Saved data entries
-- ==== Sys2Proof/Tests/Slice0.lean ====
section
/-! SUPPORT. Ill-formed commands the check refuses, one-step tests of commands, and for each statement of OBLIGATIONS.json
states and operands that meet its hypotheses, clause by clause. -/

set_option Elab.async false

namespace Sys2Proof.Machine.Tests

/-! ### Small states -/

/-- An ACTIVE controller after INIT with a bank of 1 GiB, with rings 0 and 1 made, 16 entries each. -/
def up : Chip :=
  let ring : CompletionRing := { CompletionRing.absent with state := .active, base := 8192, size := 16, batch := 1, interrupt := true }
  let req : RequestRing := { RequestRing.absent with state := .active, base := 4096, size := 16 }
  ((((({ Chip.reset with
    ctl := { Controller.reset with state := .active, enable := true, reqBase := 4096, cmpBase := 8192, sizes := 0x100010 }
    pool := { Pool.reset with usable := 260096, free := 260096, head := some 0, tail := some 260095 }
    mem := { BufferMemory.reset with size := some .gib1 } }).setReqRing 0 req).setCmpRing 0 ring).setReqRing 1
      { req with bound := 1 }).setCmpRing 1 ring)

/-- An OPEN stream in RETAIN with a quota of 16 pages, bound to ring 1. -/
def opened : StreamEntry := { StreamEntry.closed with state := .opened, noticeRing := some 1, quota := 16 }

/-- The state with a part and nothing waiting. -/
def alone (c : Chip) : State := { c with pending := [] }

/-- A request with body `b` for stream `sid`. -/
def req (b : Body) (sid : BitVec 16) (wait : Nat) : Request := { commandId := 7, streamId := sid, wait := wait, body := b }

/-- The ring a body is valid on. -/
def ringFor (b : Body) : RingId := if b.isIO then 1 else 0

/-- A slot with a request in it. -/
def slotOf (id : Nat) (n : RingId) (ph : Phase) (q : Request) : Slot :=
  { id := id, ring := n, phase := ph, request := some q, segments := [], snapA := 0, snapB := 0 }

/-- The part `c` with request `q` in slot 0, at its owner, and stream 5 as `e`. -/
def asked (c : Chip) (q : Request) (e : StreamEntry) : State :=
  alone (({ c with rings := { c.rings with table := [slotOf 0 (ringFor q.body) .decoding q], arrived := [0] } }).setStream 5 e)

theorem asked_serving (c : Chip) (q : Request) (e : StreamEntry) (h : c.isActive = true) :
    (asked c q e).toChip.Serving q.body.owner 0 q :=
  ⟨h, by simp [asked, alone, Chip.current, Chip.ownedBy, Chip.slot?, slotOf]⟩

theorem asked_stream (c : Chip) (q : Request) (e : StreamEntry) : (asked c q e).toChip.stream 5 = e := by
  simp [asked, alone]

/-- A request of stream 5 at the Stream Controller, at a state with property `P`. -/
def Meets (c : Chip) (b : Body) (wait : Nat) (e : StreamEntry) (P : State → Prop) : Prop :=
  (asked c (req b 5 wait) e).toChip.ServingStream 0 (req b 5 wait) 5 ∧ P (asked c (req b 5 wait) e)

theorem meets {c : Chip} {b : Body} {wait : Nat} {e : StreamEntry} {P : State → Prop} (h : c.isActive = true)
    (ho : b.owner = .streamController) (hp : P (asked c (req b 5 wait) e)) : Meets c b wait e P :=
  ⟨⟨ho ▸ asked_serving c (req b 5 wait) e h, rfl⟩, hp⟩

/-- A request at its owner, at a state with property `P`. -/
def Asked (c : Chip) (q : Request) (P : State → Prop) : Prop :=
  (asked c q opened).toChip.Serving q.body.owner 0 q ∧ P (asked c q opened)

theorem askedAt {c : Chip} {q : Request} {P : State → Prop} (h : c.isActive = true) (hp : P (asked c q opened)) :
    Asked c q P := ⟨asked_serving c q opened h, hp⟩

/-- A command's next state meets `p`. -/
def gives (o : Host.Outcome State Fault Refusal) (p : State → Bool) : Bool :=
  match o with
  | .next t => p t
  | .fault _ => false
  | .refused _ => false

/-- The part in controller state `k`. -/
def inState (k : CtlState) : Chip :=
  { up with ctl := { up.ctl with state := k, cause := if k = .halted then .controlRing else .none } }

/-- A part with stream 5 as `e`. -/
def holding (e : StreamEntry) : Chip := up.setStream 5 e

/-- A part whose page 0 holds one record of 16 bytes with tag 9, sequence 0, of stream 5. -/
def stocked : Chip :=
  { up with
    mem := up.mem.writeHeader 0 0 0 16 9 5
    pool := { up.pool with free := 260095, head := some 1 } }

/-- The OPEN stream that holds that record, not yet granted. -/
def filled : StreamEntry :=
  { opened with frontier := 1, next := 1, tail := 32, chain := [0], baseLoc := .at 0 0, readLoc := .at 0 0 }

/-- That stream with the record granted and awaiting release. -/
def granted : StreamEntry := { filled with read := 1, readLoc := .at 0 32, marks := [{ pos := 1, loc := .at 0 32 }] }

/-- A waiting append of 16 bytes in slot `id`. -/
def waitsA (id : Nat) : WaitingAppend := { slot := id, length := 16, deadline := some 3 }

/-- A waiting fetch in slot `id`. -/
def waitsF (id least capacity wait : Nat) : WaitingFetch :=
  { slot := id, maxRecords := 4, minRecords := least, capacity := capacity, wait := wait, deadline := some wait }

/-- An admitted append in slot 0, sequence `seq`. -/
def inWindow (seq : Nat) (complete : Bool) : Admitted :=
  { seq := seq, page := 0, offset := 0, footprint := 32, pages := [0], complete := complete, failed := none, slot := 0 }

/-- The active fetch of slot 0 over the record. -/
def fetching (stopped : Bool) : ActiveFetch :=
  { first := 0, endSeq := 1, firstLoc := .at 0 0, endLoc := .at 0 32, pin := 0, slot := 0, short := false,
    stopped := stopped }

/-- An end reported for slot 0. -/
def ending (k : EndKind) (o : CopyOutcome) : EndReport :=
  { slot := 0, kind := k, outcome := o, segments := [{ addr := 0, len := 4096 }], count := 1, bytes := 32, voids := 0,
    converted := false, anyConverted := false }

/-- A part with ends reported. -/
def reported (c : Chip) (k : EndKind) (o : CopyOutcome) : Chip := { c with engine := { c.engine with ends := [ending k o] } }

/-- A part whose context 0 is `x`. -/
def busy (c : Chip) (x : Context) : Chip := c.setCtx 0 x

/-- One 16-byte segment at host address 4,096. -/
def seg : Segment := { addr := 4096, len := 16 }

/-- An APPEND of 16 bytes with tag 9. -/
def appendBody : Body := .append 16 9 (.direct [seg])

/-- A FETCH of at most 4 records into 4,096 bytes. -/
def fetchBody (least : Nat) : Body := .fetch 4 least (.direct [{ addr := 4096, len := 4096 }])

/-- The settings block of an OPEN with quota 16, bound to ring 1. -/
def block : SettingsBlock :=
  { mode := 0, durable := 1, noticeRing := 1, reserve := 2, quota := 16, readyLevel := 1, pressureLevel := 4,
    reliefLevel := 3, initial := 281474976710654 }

▶ [What is being asked]
What is needed is an exact copy of the lines above, from the one containing "def inWindow (seq" through the one containing "for slot 0. -/", with nothing added.

▶ [Exercise solution]
def inWindow (seq : Nat) (complete : Bool) : Admitted :=
  { seq := seq, page := 0, offset := 0, footprint := 32, pages := [0], complete := complete, failed := none, slot := 0 }

/-- The active fetch of slot 0 over the record. -/
def fetching (stopped : Bool) : ActiveFetch :=
  { first := 0, endSeq := 1, firstLoc := .at 0 0, endLoc := .at 0 32, pin := 0, slot := 0, short := false,
    stopped := stopped }

/-- An end reported for slot 0. -/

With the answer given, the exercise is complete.